To the best of my knowledge, the Becker retro radios are not available with navigation maps for the United States. And they look modern. But they are very nice.
If it were my car I would
1) verify that they dash was not cut. If you look at the technical manual you find the size of the opening for the big-face (your car) and small-face (early cars) Beckers. If you have that size opening then your Becker options are good.
2) What is the speaker situation in your car, and is that going to change? This matters because the early radios are really designed for quite low wattage speakers so if you are planning on using something big, or if there is already big holes in the car for speakers, that's a consideration.
3) Based on the above, and assuming the dash isn't cut, I would install either a Becker mono or Becker stereo radio with one of the corded MP3 input cables. IF you are going to be driving larger speakers, then I would go with a Becker radio designed for a separate amp and use a more modern amp with an adapter cable that is available on eBay.
4) How you use a radio is really important. What do you want it to do? Will you actually be listening to it? if so, to what? FM or streaming MP3? Would you actually want to be able to play a cassette?
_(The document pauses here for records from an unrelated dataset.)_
-- ==== Sys2Proof/Machine/HostPort.lean ====
section
/-! DEFINITION. Serving one move of the host (rules R20, R26, R44, R210). -/

namespace Sys2Proof.Machine

/-- A write of w to CMD issues one command, run to its end (rules R26, R70 to R72, R190). The check of ABORTED, first in
rule R188, stands in every meaning and in illegalCommand. -/
def issueCommand (w : Word) (s : State) : Answer :=
  match decode w with
  | .instr i => exec i s
  | .rejected _ => illegalCommand s

/-- A host write: of CMD (register 0x00) it issues a command, of another register it stores (rules R25, R26, R44). -/
def serveWrite (no value : Nat) (s : State) : Answer :=
  match regOfNo no with
  | some .cmd => issueCommand (BitVec.ofNat 32 value) s
  | _ => .next (hostWrite no value s)

/-- One move of the host; a read has no side effect on CORE. -/
def serveMove (m : HostMove) (s : State) : Answer :=
  match m with
  | .write no value => serveWrite no value s
  | .read no => .next { s with readData := hostRead no s }
  | .place off value => .next (placeByte off value s)
  | .reset => .next (resetCore s)

/-- The write of a command word to CMD. -/
def cmdMove (w : Word) : HostMove := .write 0x00 w.toNat

end Sys2Proof.Machine
end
For _ME_ my favorite Becker radios are the ones that have separate amps and have preset buttons. So that means no Mexico because the Mexico doesn't have presets. The Grand Prix is a very nice radio, but if you aren't going to use the search function for tuning (because perhaps you don't listen to the radio and just want to stream) then it's a waste of money and added complexity. A Europa II stereo is a perfectly acceptable radio that is fairly simple and reliable. (no separate amp with the Europa II stereo). One gotcha on using a stereo Mexico - for reasons that are unclear to me I _think_ the aux input for a Mexico stereo is a mono input. I could be wrong about this but that's what I recall reading.